** Exercise instructions **
Nothing outside the range below should be printed. Output exactly the lines from the line with "s.awake fun s => s.take .stopEngine" to the line with "s.awake fun s => s.take .engineStatus", both included.

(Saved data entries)
-- ==== Sys2Proof/Machine/Engines.lean ====
section
/-! DEFINITION. Timing engines: CONFIGURE ENGINE, START ENGINE, STOP ENGINE, ENGINE STATUS, and the ticks
(chapter 6). -/

namespace Sys2Proof.Machine

/-! ### CONFIGURE ENGINE (R101) -/

/-- CONFIGURE ENGINE after the session check (R101). -/
def configureBody (s : State) (p : Port) (pl : List Byte) : State × Reply :=
  match configureOperands pl with
  | none => (s, bare .badArgument)
  | some (e, c) =>
    if !s.holds p (engineResource e) then (s, bare .notHolder)
    else
      let ready := s.catchUp e
      if (ready.engine e).state ≠ .idle then (ready, bare .busy)
      else (ready.withEngine e fun g => { g with config := some c }, bare .ok)

/-- CONFIGURE ENGINE (R101). -/
def execConfigureEngine (p : Port) (s : State) : Host.Outcome State Fault Refusal :=
  s.awake fun s => s.take .configureEngine p configureBody

/-! ### START ENGINE (R102, R104 to R110) -/

/-- The gate of a configuration is open: no gate line is named, or its filtered level is the active level (R104). -/
def State.gateOpen (s : State) (c : EngineConfig) : Bool :=
  match c.gate with
  | none => true
  | some l => decide ((s.line l).filtered = c.gateLevel)

/-- The state in which a run begins (R102). -/
def State.startState (s : State) (c : EngineConfig) : EngineState :=
  match c.mode with
  | .pulseTrain => if s.gateOpen c then .timed .high (ticksAfter s.timeCount c.a) else .gated .high c.a
  | .delayedPulse =>
    match c.trigger with
    | .command => .timed .delay (ticksAfter s.timeCount c.a)
    | .line => .armed none
  | .measureWidth | .measurePeriod => .armed (some (ticksAfter s.timeCount c.a))
  | .countEdges => .timed .counting (ticksAfter s.timeCount c.a)

/-- The four run counters become 0 (R98). -/
def zeroCounters (g : Engine) : Engine := { g with elapsed := 0, pulses := 0, edges := 0, ignored := 0 }

/-- A run begun from IDLE (R102). An increment that the engine has not yet taken stays to be taken, and then counts as
elapsed, since the engine takes it in the run (R99; DESIGN CHOICE, assumption 19). -/
def State.startRun (s : State) (e : EngineNo) (c : EngineConfig) : State :=
  (s.withEngine e zeroCounters).setEngineState e (s.startState c)

/-- The engine is ARMED and waits for a START to fire it (R102, R105). -/
def awaitsStart (g : Engine) : Bool :=
  match g.state, g.config with
  | .armed _, some c => decide (c.mode = .delayedPulse ∧ c.trigger = .command)
  | .armed _, none => false
  | .idle, _ => false
  | .timed _ _, _ => false
  | .measuring _ _, _ => false
  | .gated _ _, _ => false

/-- START ENGINE at an engine that is ready to be looked at: busy, firing, without configuration, or begun (R102). -/
def startReady (s : State) (e : EngineNo) : State × Reply :=
  match (s.engine e).config with
  | none => (s, if (s.engine e).state ≠ .idle then bare .busy else bare .badArgument)
  | some c =>
    if (s.engine e).state = .idle then (s.startRun e c, bare .ok)
    else if awaitsStart (s.engine e) then (s.setEngineState e (.timed .delay (ticksAfter s.timeCount c.a)), bare .ok)
    else (s, bare .busy)

/-- START ENGINE after the session check (R102). -/
def startBody (s : State) (p : Port) (pl : List Byte) : State × Reply :=
  match engineOperand pl with
  | none => (s, bare .badArgument)
  | some e =>
    if !s.holds p (engineResource e) then (s, bare .notHolder)
    else if s.force.asserted then (s, bare .forced)
    else startReady (s.catchUp e) e

/-- START ENGINE (R102). -/
def execStartEngine (p : Port) (s : State) : Host.Outcome State Fault Refusal :=
  s.awake fun s => s.take .startEngine p startBody

/-! ### STOP ENGINE and ENGINE STATUS (R112, R113) -/

/-- STOP ENGINE after the session check (R112). -/
def stopBody (s : State) (p : Port) (pl : List Byte) : State × Reply :=
  match engineOperand pl with
  | none => (s, bare .badArgument)
  | some e =>
    if !s.holds p (engineResource e) then (s, bare .notHolder)
    else ((s.catchUp e).stopEngine .stopped e, bare .ok)

/-- STOP ENGINE (R112). -/
def execStopEngine (p : Port) (s : State) : Host.Outcome State Fault Refusal :=
  s.awake fun s => s.take .stopEngine p stopBody

/-- ENGINE STATUS after the session check (R113). -/
def engineStatusBody (s : State) (_ : Port) (pl : List Byte) : State × Reply :=
  match engineOperand pl with
  | none => (s, bare .badArgument)
  | some e => (s.catchUp e, { status := .ok, payload := (s.catchUp e).enginePayload e })

/-- ENGINE STATUS (R113). -/
def execEngineStatus (p : Port) (s : State) : Host.Outcome State Fault Refusal :=
  s.awake fun s => s.take .engineStatus p engineStatusBody

/-! ### Ticks (R99, R103, R105, R109, R110) -/

/-- The engine takes the next tick it has not yet taken (R99); with none left, nothing happens. -/
def execEngineTick (e : EngineNo) (s : State) : Host.Outcome State Fault Refusal :=
  s.awake fun s => if (s.engine e).taken = s.timeCount then s else s.takeTick e

/-- The engine runs in a mode. -/
def State.runsIn (s : State) (e : EngineNo) (mode : Mode) : Bool :=
  match (s.engine e).config with
  | none => false
  | some c => decide (c.mode = mode)

/-- The engine takes ticks up to and with the one that reaches its end (R99), at most `fuel` of them. -/
def State.takeToEnd (s : State) (e : EngineNo) : Nat → State
  | 0 => s
  | fuel + 1 =>
    if engineEnd (s.engine e).state = some ((s.engine e).taken + 1) then s.takeTick e
    else (s.takeTick e).takeToEnd e fuel

/-- The tick that reaches the end of an engine in a mode is taken, the ticks before it first; nothing happens when the
engine is in another mode or the count has not reached its end (DESIGN CHOICE, assumption 6). -/
def State.endTick (s : State) (e : EngineNo) (mode : Mode) : State :=
  if s.runsIn e mode && s.endDue e then s.takeToEnd e (s.timeCount - (s.engine e).taken).toNat else s

/-- The tick that reaches a PULSE_TRAIN phase end (R103). -/
def execPulseTrainPhaseEnd (e : EngineNo) (s : State) : Host.Outcome State Fault Refusal :=
  s.awake fun s => s.endTick e .pulseTrain

/-- The tick that ends the delay or the pulse of a DELAYED_PULSE run (R105). -/
def execDelayedPulsePhaseEnd (e : EngineNo) (s : State) : Host.Outcome State Fault Refusal :=
  s.awake fun s => s.endTick e .delayedPulse

/-- The tick that reaches the limit end of a measure mode (R109). -/
def execMeasureLimitEnd (e : EngineNo) (s : State) : Host.Outcome State Fault Refusal :=
  s.awake fun s => if s.runsIn e .measureWidth then s.endTick e .measureWidth else s.endTick e .measurePeriod

/-- The tick that ends a COUNT_EDGES window (R110). -/
def execCountWindowEnd (e : EngineNo) (s : State) : Host.Outcome State Fault Refusal :=
  s.awake fun s => s.endTick e .countEdges

/-- The time count rises by one, wrapping after 2^32-1 (R145), once every engine has taken the ticks before it (R127:
timestamps never decrease; DEDUCED, assumption 7). -/
def execTick (s : State) : Host.Outcome State Fault Refusal :=
  s.awake fun s =>
    let settled := (List.finRange 4).foldl State.settleTicks s
    { settled with timeCount := settled.timeCount + 1 }

end Sys2Proof.Machine
end

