-- ==== Sys2Proof/Machine/Journal.lean ====
section
/-! DEFINITION. The Event Journal's own requests: SUBSCRIBE, FETCH, SET ATTENTION (chapter 7). -/

namespace Sys2Proof.Machine

/-! ### SUBSCRIBE (R132) -/

/-- SUBSCRIBE after the session check (R132). -/
def subscribeBody (s : State) (p : Port) (pl : List Byte) : State × Reply :=
  match subscribeOperands pl with
  | none => (s, bare .badArgument)
  | some (rise, fall) => (s.withOpen p fun o => { o with rise := rise, fall := fall }, bare .ok)

/-- SUBSCRIBE (R132). -/
def execSubscribe (p : Port) (s : State) : Host.Outcome State Fault Refusal :=
  s.awake fun s => s.take .subscribe p subscribeBody

/-! ### FETCH (R133 to R137) -/

/-- The serial distance of a sequence number from a session's acknowledgement point (R125, R134). -/
def serialDistance (point n : Seq) : Nat := (n - point).toNat

/-- An acknowledgement number lies after the acknowledgement point and not after the delivered mark (R134). -/
def validAck (o : OpenSession) (n : Seq) : Bool :=
  match o.mark with
  | none => false
  | some m => decide (0 < serialDistance o.ackPoint n ∧ serialDistance o.ackPoint n ≤ serialDistance o.ackPoint m)

/-- A record is covered by an acknowledgement: its number is not after it (R135). -/
def covered (o : OpenSession) (n : Seq) (r : Record) : Bool :=
  decide (serialDistance o.ackPoint r.seq ≤ serialDistance o.ackPoint n)

/-- The acknowledgement of the records up to a number (R135). -/
def State.acknowledge (s : State) (p : Port) (o : OpenSession) (n : Seq) : State :=
  let removed := ((s.records p).filter (covered o n)).length
  let cleared : State :=
    (s.withJournal (removeInterest p (covered o n) s.journal)).withSession p fun x =>
      { x with
        acknowledged := satAdd max32 x.acknowledged removed
        state := .opened { o with ackPoint := n, mark := if o.mark = some n then none else o.mark } }
  cleared.reattend (onlyPort p)

/-- The delivered mark after a delivery: the last number delivered, unless the mark is already later (R136). -/
def markAfter (o : OpenSession) (delivered : List Record) : Option Seq :=
  match delivered.getLast?, o.mark with
  | none, m => m
  | some r, none => some r.seq
  | some r, some m =>
    if serialDistance o.ackPoint r.seq < serialDistance o.ackPoint m then some m else some r.seq

/-- The delivery of up to `m` records (R136). -/
def State.deliver (s : State) (p : Port) (m : Nat) : State × Reply :=
  match s.openFields p with
  | none => (s, bare .ok)
  | some o =>
    let delivered := (s.records p).take m
    let mark := markAfter o delivered
    let marked := (s.withOpen p fun o => { o with mark := mark }).withSession p fun x => { x with unreportedLost := 0 }
    (marked.reattend (onlyPort p),
     { status := .ok
       payload := fetchPayload delivered (s.pendingCount p - delivered.length) (s.session p).unreportedLost
         (mark.getD o.ackPoint) })

/-- FETCH after the session check (R134). -/
def fetchBody (s : State) (p : Port) (pl : List Byte) : State × Reply :=
  match fetchOperands pl, s.openFields p with
  | some f, some o =>
    match f.ack with
    | none => s.deliver p f.maximum
    | some n => if validAck o n then (s.acknowledge p o n).deliver p f.maximum else (s, bare .badArgument)
  | none, _ => (s, bare .badArgument)
  | some _, none => (s, bare .badArgument)

/-- FETCH (R134). -/
def execFetch (p : Port) (s : State) : Host.Outcome State Fault Refusal := s.awake fun s => s.take .fetch p fetchBody

/-! ### SET ATTENTION (R141) -/

/-- SET ATTENTION after the session check (R141). -/
def attentionBody (s : State) (p : Port) (pl : List Byte) : State × Reply :=
  match attentionOperand pl with
  | none => (s, bare .badArgument)
  | some n => ((s.withOpen p fun o => { o with threshold := n }).reattend (onlyPort p), bare .ok)

/-- SET ATTENTION (R141). -/
def execSetAttention (p : Port) (s : State) : Host.Outcome State Fault Refusal :=
  s.awake fun s => s.take .setAttention p attentionBody

end Sys2Proof.Machine
end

** Answer space **
  s.awake fun s => s.take .stopEngine p stopBody

/-- ENGINE STATUS after the session check (R113). -/
def engineStatusBody (s : State) (_ : Port) (pl : List Byte) : State × Reply :=
  match engineOperand pl with
  | none => (s, bare .badArgument)
  | some e => (s.catchUp e, { status := .ok, payload := (s.catchUp e).enginePayload e })

/-- ENGINE STATUS (R113). -/
def execEngineStatus (p : Port) (s : State) : Host.Outcome State Fault Refusal :=
  s.awake fun s => s.take .engineStatus p engineStatusBody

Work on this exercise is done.